▶ [DATA SHOWN]

-- ==== Sys2Proof/Syntax.lean ====
section
/-! DEFINITION. The commands of the 412T: one constructor of Instr for each row of spec/opcode_table.json.

The rows are of two kinds. An event is something that happens to the part: an answer on the chain, a notice on the
desk line, a timer that runs out, a run of samples that is complete. A desk command is a complete command record at
the desk port (R190); its operands are the numbers its body carries (R209). -/

namespace Sys2Proof

/-- The fitted positions of the four strap groups, one bit each (R201). -/
structure StrapMasks where
  station : BitVec 16
  buses : BitVec 4
  baseUnit : BitVec 64
  units : BitVec 16
  deriving DecidableEq, Repr

/-- The content of an answer on the back pair (R2, R4). A READ LINE answer carries the bus set, bit b for bus b; a POLL
answer carries supply and alarm; an acknowledgement carries nothing, and the fields the exchange does not carry
are not looked at. What the other agents do comes to the station as operands like these (DESIGN CHOICE, safe, log 22). -/
structure ChainAnswer where
  buses : BitVec 4
  supplyGood : Bool
  alarm : Bool
  deriving DecidableEq, Repr

/-- One of the twelve step entries of an order record, as its bytes give it (section 12.4). -/
structure StepEntry where
  kind : Nat
  mark : Nat
  seconds : Nat
  deriving DecidableEq, Repr

/-- The order record of SUBMIT ORDER (section 12.4). -/
structure OrderRecord where
  tag : Nat
  line : Nat
  urgency : Nat
  busPref : Nat
  volts : Nat
  count : Nat
  entries : List StepEntry
  deriving DecidableEq, Repr

/-- The body of SWEEP START (R209): 65,535 stands for an absent start line and an absent interval. -/
structure SweepStartRecord where
  start : Nat
  onComplete : Nat
  onError : Nat
  once : Nat
  interval : Nat
  deriving DecidableEq, Repr

/-- The body of LOAD SETTINGS (R209), before any clamping. -/
structure SettingsRecord where
  foreign : Nat
  loop : Nat
  ground : Nat
  insulation : Nat
  imbalance : Nat
  gauge : List Nat
  gaugeIndex : List Nat
  accessWait : Nat
  suspend : Nat
  decay : Nat
  openLevel : Nat
  clearLevel : Nat
  clearHold : Nat
  retest : Nat
  guard : Nat
  deriving DecidableEq, Repr

/-- The commands, in the order of spec/opcode_table.json. Each docstring names the row's rule. -/
inductive Instr where
  /-- POWER_ON (R202). -/
  | powerOn (straps : StrapMasks)
  /-- EXCHANGE_ANSWERED (R4). -/
  | exchangeAnswered (answer : ChainAnswer)
  /-- ANSWER_START_TIMEOUT (R5). -/
  | answerStartTimeout
  /-- ANSWER_END_TIMEOUT (R6). -/
  | answerEndTimeout
  /-- POLLING_POINT (R10). -/
  | pollingPoint
  /-- CONNECT_SETTLE_END (R14): at most one job is in the access stage, so one connect at most settles. -/
  | connectSettleEnd
  /-- RELEASE_SETTLE_END (R16), for the release or retry on this bus. -/
  | releaseSettleEnd (bus : Nat)
  /-- RELEASE_RETRY (R17), for the STUCK claim on this bus. -/
  | releaseRetry (bus : Nat)
  /-- QUIET_WAIT_END (R21). -/
  | quietWaitEnd
  /-- BACKOFF_END (R23). -/
  | backoffEnd
  /-- COLLISION (R22). -/
  | collision
  /-- NOTICE_SENT (R22). -/
  | noticeSent
  /-- RECEPTION_ABANDONED (R20). -/
  | receptionAbandoned
  /-- NOTICE_RECEIVED (R33): the ten bytes of a complete notice from another station. -/
  | noticeReceived (bytes : List Byte)
  /-- CONTEST_WINDOW_END (R43). -/
  | contestWindowEnd
  /-- AWAIT_YIELD_LIMIT (R44). -/
  | awaitYieldLimit
  /-- AWAITED_ENTRY_EXPIRY (R44): the earliest awaited entry of the claim on this bus. -/
  | awaitedEntryExpiry (bus : Nat)
  /-- HOLD_INTERVAL (R47), for the claim on this bus. -/
  | holdInterval (bus : Nat)
  /-- DISTURBANCE_DEADLINE (R52): the earliest disturbance record of the claim on this bus. -/
  | disturbanceDeadline (bus : Nat)
  /-- PEER_ENTRY_EXPIRY (R60), for the peer entry of this bus. -/
  | peerEntryExpiry (bus : Nat)
  /-- JOIN_PERIOD_END (R61). -/
  | joinPeriodEnd
  /-- HEAD_CONNECTED (R66). -/
  | headConnected
  /-- FOREIGN_STAGE_END (R72): the 80 voltages met at the sample instants of each pair, in mV. -/
  | foreignStageEnd (tg rg tr : List Int)
  /-- RESIST_OFF_PHASE_END (R76): the 16 currents (nA) and 16 lead voltages (mV) of the OFF phase. -/
  | resistOffPhaseEnd (current voltage : List Int)
  /-- RESIST_SETTLE_END (R75). -/
  | resistSettleEnd
  /-- RESIST_ON_READING_END (R75): the 16 currents of the ON reading, in nA. -/
  | resistOnReadingEnd (current : List Int)
  /-- CAPACITY_RECORD_END (R77): the 256 currents of the record, in nA. -/
  | capacityRecordEnd (current : List Int)
  /-- CAPACITY_DRAIN_END (R77). -/
  | capacityDrainEnd
  /-- DISCHARGE_END (R79). -/
  | dischargeEnd
  /-- BUS_RELAY_OPEN (R67). -/
  | busRelayOpen
  /-- ACCESS_START (R113). -/
  | accessStart
  /-- ACCESS_WAIT_LIMIT (R115), of the order with this tag. -/
  | accessWaitLimit (tag : Nat)
  /-- HOLD_STEP_END (R121). -/
  | holdStepEnd
  /-- SUSPEND_LIMIT (R127). -/
  | suspendLimit
  /-- CLEAR_HOLD_DEADLINE (R161), of the ticket with this ident. -/
  | clearHoldDeadline (ident : Nat)
  /-- CLEAR_UNIT_STEP (R150). -/
  | clearUnitStep
  /-- SWEEP_DUE (R176). -/
  | sweepDue
  /-- SWEEP_GUARD (R176). -/
  | sweepGuard
  /-- RESET_END (R206). -/
  | resetEnd
  /-- SELECT_RELEASED (R190). -/
  | selectReleased
  /-- RESPONSE_COMPLETED (R191). -/
  | responseCompleted
  /-- BAD_COMMAND (R192): a complete command whose code or length byte is wrong. -/
  | badCommand (code length : Nat)
  /-- SUBMIT_ORDER (R109). -/
  | submitOrder (order : OrderRecord)
  /-- CANCEL_ORDER (R128). -/
  | cancelOrder (tag : Nat)
  /-- RESUME_ORDER (R127). -/
  | resumeOrder (tag : Nat)
  /-- READ_COMPLETION (R191). -/
  | readCompletion
  /-- READ_REPORT (R195). -/
  | readReport
  /-- READ_STATUS (R193). -/
  | readStatus
  /-- SWEEP_START (R175). -/
  | sweepStart (start : SweepStartRecord)
  /-- SWEEP_STOP (R185). -/
  | sweepStop
  /-- SWEEP_CONTINUE (R186). -/
  | sweepContinue
  /-- READ_LINE_RECORD (R148). -/
  | readLineRecord (line : Nat)
  /-- SET_LINE_CLASS (R147). -/
  | setLineClass (first count repetition offset : Nat)
  /-- CLEAR_RECORDS (R149). -/
  | clearRecords
  /-- READ_TICKET_BY_IDENT (R171). -/
  | readTicketByIdent (ident : Nat)
  /-- READ_TICKET_BY_PLACE (R171). -/
  | readTicketByPlace (place : Nat)
  /-- ASSIGN_TICKET (R163). -/
  | assignTicket (ident : Nat)
  /-- CLOSE_TICKET (R164). -/
  | closeTicket (ident : Nat)
  /-- READ_FOREIGN_TICKETS (R171). -/
  | readForeignTickets
  /-- SET_TIME (R194). -/
  | setTime (seconds : Nat)
  /-- LOAD_SETTINGS (R203). -/
  | loadSettings (settings : SettingsRecord)
  /-- JOIN (R204). -/
  | join
  /-- STATION_RESET (R205). -/
  | stationReset
  /-- SET_FILTER (R197): the six accept marks as sent, the line value and the line mask. -/
  | setFilter (marks : List Nat) (value mask : Nat)
  /-- SET_CRITICAL_LEVEL (R196). -/
  | setCriticalLevel (level : Nat)
  /-- CLEAR_ERRORS (R199). -/
  | clearErrors
  /-- POLL_RESTART (R199). -/
  | pollRestart
  /-- ANSWER_BEGINS (R4). -/
  | answerBegins
  /-- START_SYMBOL_TAKEN (R20). -/
  | startSymbolTaken
  deriving DecidableEq, Repr

end Sys2Proof
end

▶ [WHAT THE EXERCISE ASKS]
Using the listing above, copy exactly the line that contains "guard : Nat", the line that contains "disturbanceDeadline (bus : Nat)", and each line that falls between them.

▶ [REPLY]
  guard : Nat
  deriving DecidableEq, Repr

/-- The commands, in the order of spec/opcode_table.json. Each docstring names the row's rule. -/
inductive Instr where
  /-- POWER_ON (R202). -/
  | powerOn (straps : StrapMasks)
  /-- EXCHANGE_ANSWERED (R4). -/
  | exchangeAnswered (answer : ChainAnswer)
  /-- ANSWER_START_TIMEOUT (R5). -/
  | answerStartTimeout
  /-- ANSWER_END_TIMEOUT (R6). -/
  | answerEndTimeout
  /-- POLLING_POINT (R10). -/
  | pollingPoint
  /-- CONNECT_SETTLE_END (R14): at most one job is in the access stage, so one connect at most settles. -/
  | connectSettleEnd
  /-- RELEASE_SETTLE_END (R16), for the release or retry on this bus. -/
  | releaseSettleEnd (bus : Nat)
  /-- RELEASE_RETRY (R17), for the STUCK claim on this bus. -/
  | releaseRetry (bus : Nat)
  /-- QUIET_WAIT_END (R21). -/
  | quietWaitEnd
  /-- BACKOFF_END (R23). -/
  | backoffEnd
  /-- COLLISION (R22). -/
  | collision
  /-- NOTICE_SENT (R22). -/
  | noticeSent
  /-- RECEPTION_ABANDONED (R20). -/
  | receptionAbandoned
  /-- NOTICE_RECEIVED (R33): the ten bytes of a complete notice from another station. -/
  | noticeReceived (bytes : List Byte)
  /-- CONTEST_WINDOW_END (R43). -/
  | contestWindowEnd
  /-- AWAIT_YIELD_LIMIT (R44). -/
  | awaitYieldLimit
  /-- AWAITED_ENTRY_EXPIRY (R44): the earliest awaited entry of the claim on this bus. -/
  | awaitedEntryExpiry (bus : Nat)
  /-- HOLD_INTERVAL (R47), for the claim on this bus. -/
  | holdInterval (bus : Nat)
  /-- DISTURBANCE_DEADLINE (R52): the earliest disturbance record of the claim on this bus. -/
  | disturbanceDeadline (bus : Nat)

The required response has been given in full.